Category Archives: Iraq

In a recent poll, John McCain has closed the 10-point gap between himself and Barack Obama. Now, if he can only close the gap with himself.

This was where I thought John McCain might just win this election. As General Petraeus and Ambassador Crocker came before the US Senate, I thought John is going to look good. Very good. After all, he has just spent the last week on the campaign trail reminding Americans that a precipitous drawn-down of troops would be foolhardy. And now we have Dave Petraeus in those hallowed halls recommending a 45-day halt to the modest drawn-down that the Administration had promised us. McCain was golden. And he certainly looked the part: calm, even-tempered, but tough––a warrior. That was, until he tried to get the General and the Ambassador to talk about the imminent threat of al-Qaeda. Well, a threat, sure. But not the biggest bogeyman in the region. But they are a threat? Sure. Sorta… They were really trying to give McCain the answer he wanted. He was “Mr. Surge,” after all. But McCain would not let go. He keeped on blabbing about al-Qaeda, like it was the key to this war. The word that strikes terror in the heart of John Q. Public. And then, he did it. He called them Shi’a again. Doooh! Solider Johnny fumbles the globe, once more. Not good. Then Senator Clinton steps to the plate. She is cool, articulate and forceful. This is when I start thinking: This may not be where McCain shines, this may be the forum where the junior senator from Illinois is going to look very…um…junior, I think is the word. I bite my lip hard. My palms begin to sweat. Finally, it’s Obama’s turn. No speechifying is going to save the boy tonight. This is where we see if he is truly a match for these two seasoned Senators. And this is where we got to see Obama at his best. No flowery prose. No retrofitting stump speech bullet points. Instead, a respectful, but tenacious, line of questioning concerning the metrics of success. The question that no one has answered for the past five years. A question that few have even asked. And a question that betrayed something I had yet to notice. Obama has actually thought this thing through. He actually appears to have a plan. A messy one, no doubt. But a plan, nonetheless. And it was pretty clear that this big-eared rookie had just won the day.

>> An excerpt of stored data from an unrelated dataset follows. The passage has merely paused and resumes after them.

/-- The entry to STOPPED at the end of frame 31 (R140): outputs low, cause STOPPED, the Clock Unit applying a pending
selection (R150). Boundary or mid-epoch work still untaken is dropped (log entry 6). -/
def State.enterStopped (s : State) : State :=
  (({ s with bus := .stopped, ten := tenLow, cdn := none, raised := Raised.nothing }).setCause .stopped).applySelection

/-! ## Taking a card request -/

/-- What executing a request leaves: the state, and the result and fields of its reply. -/
structure RequestAnswer where
  state : State
  result : Result
  data : ReplyData

/-- An answer that leaves the tables as they were (R48). -/
def State.answer (s : State) (r : Result) : RequestAnswer := ⟨s, r, .empty⟩

/-- A reply left in node `n`'s holder (R103). -/
def State.leaveReply (s : State) (n : Node) (r : Reply) : State :=
  s.updWindow n fun w => { w with holder := some ⟨r, false⟩ }

/-- The reply of an executed request: into the holder, and with the tag and kind into the last-request record
(R101). -/
def State.recordReply (s : State) (n : Node) (r : Reply) : State :=
  s.updWindow n fun w => { w with holder := some ⟨r, false⟩, last := some ⟨r.tag, r.kind, r⟩ }

/-- The request a command takes is no longer in the Window Unit's hand. -/
def State.takeHanded (s : State) (n : Node) (cmd : Instr) : State :=
  s.updWindow n fun w =>
    { w with handed := if w.handed.map (·.request) = some cmd then none else w.handed }

/-- The Registry Engine takes a request of node `n` (R46): discarded if a soft reset overtook it or the node is ABSENT
or FENCED; answered HELLO_FIRST, or for a HELLO executed, from JOINING; executed from PRESENT. `joining` says that the
request is a HELLO. -/
def State.takeRequest (s : State) (cmd : Instr) (n : Node) (kind : BitVec 4) (tag : Tag) (joining : Bool)
    (run : State → RequestAnswer) : State :=
  let t := s.takeHanded n cmd
  if s.windows[n].handed = some ⟨cmd, true⟩ then t
  else
    match t.nodes[n].state with
    | .absent | .fenced _ => t
    | .joining _ =>
      if joining then
        let a := run t
        (markTrial t a.state).recordReply n ⟨kind, tag, a.result, a.data⟩
      else t.leaveReply n ⟨kind, tag, .helloFirst, .empty⟩
    | .present =>
      let a := run t
      (markTrial t a.state).recordReply n ⟨kind, tag, a.result, a.data⟩

/-- The handle checks of R49 that every request with a handle makes: a stale handle is answered STALE. -/
def State.withStream (s : State) (h : Handle) (f : Stream → RequestAnswer) : RequestAnswer :=
  match s.streamOf h with
  | none => s.answer .stale
  | some st => f st

/-- The handle checks of CLOSE, RENEW and RESIZE: STALE, then NOT_TALKER (R49). -/
def State.withOwnStream (s : State) (n : Node) (h : Handle) (f : Stream → RequestAnswer) : RequestAnswer :=
  s.withStream h fun st => if st.talker = n then f st else s.answer .notTalker

/-! ## Taking a supervisor command -/

/-- What taking a command leaves: the state, and the status and data of its response. -/
structure CommandAnswer where
  state : State
  status : Status
  data : List Byte

/-- A refusal, which changes nothing. -/
def State.refuse (s : State) (r : Reason) : CommandAnswer := ⟨s, .refused r, []⟩

/-- An OK response with the data given. -/
def State.accept (s : State) (data : List Byte) : CommandAnswer := ⟨s, .ok, data⟩

/-- The response to a command in the holder. -/
def State.respond (s : State) (cmd : Instr) (status : Status) (data : List Byte) : State :=
  { s with port := { s.port with holder := some ⟨status, (commandCode cmd).getD 0xFF#8, data⟩ } }

/-- The owning block takes a command (R158, R160): its response goes to the holder and the command in hand becomes
absent. There is at most one command in hand, so a command that arrives while another is in hand is discarded
(R158). A command given with nothing in hand is one handed over and taken at once (log entry 3). -/
def State.takeCommand (s : State) (cmd : Instr) (run : State → CommandAnswer) : State :=
  if s.port.inHand = none ∨ s.port.inHand = some cmd then
    let a := run s
    let t := a.state.respond cmd a.status a.data
    { t with port := { t.port with inHand := none } }
  else s

/-- The Management Port takes one of its own commands at the end of its transaction (R157): the response replaces the
holder at once. With a command in hand the transaction is discarded (R158). -/
def State.takeAtPort (s : State) (cmd : Instr) (run : State → CommandAnswer) : State :=
  if s.port.inHand = none then
    let a := run s
    a.state.respond cmd a.status a.data
  else s

/-- A command on the stream a handle operand names: refused STALE if the handle is stale (R23). -/
def State.commandStream (s : State) (operand : BitVec 16) (f : Handle → Stream → CommandAnswer) : CommandAnswer :=
  match s.streamOf (handleOfOperand operand) with
  | none => s.refuse .stale
  | some st => f (handleOfOperand operand) st

end Sys2Proof.Machine
end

She just keeps doing it. Confusing speech facts with real facts. Once again, Senator Clinton’s fond recollections of her “experience” were contradicted by the reality of that “experience.” No sniper fire this time, at least. While campaigning in Oregon, the senator from New York invited the crowd to check the record. If they do so, they were confidently assured, they would see that her opposition to the Iraq war actually predates Barack Obama’s opposition. Of course, it doesn’t. You may recall she voted to authorize this war. So to make the fact check work in her favor, she added a very curious parameter. If you check the record since January 2005. Why January 2005? That’s when the junior senator from Illinois actually came to the Senate. The junior senator who warned that invading Iraq would be a giant mistake back when Senator Clinton was actually voting to authorize the President’s grand adventure––that junior senator. You see, if you do that, Hillary said, she actually was against the war first. The only problem is even when you do the math her way…Obama still comes out ahead. Oops. At least, she can say that she is currently against the war she was formerly for: you may remember how well that line of argument worked for Mr. Kerry, (AKA: The Flip-flopper).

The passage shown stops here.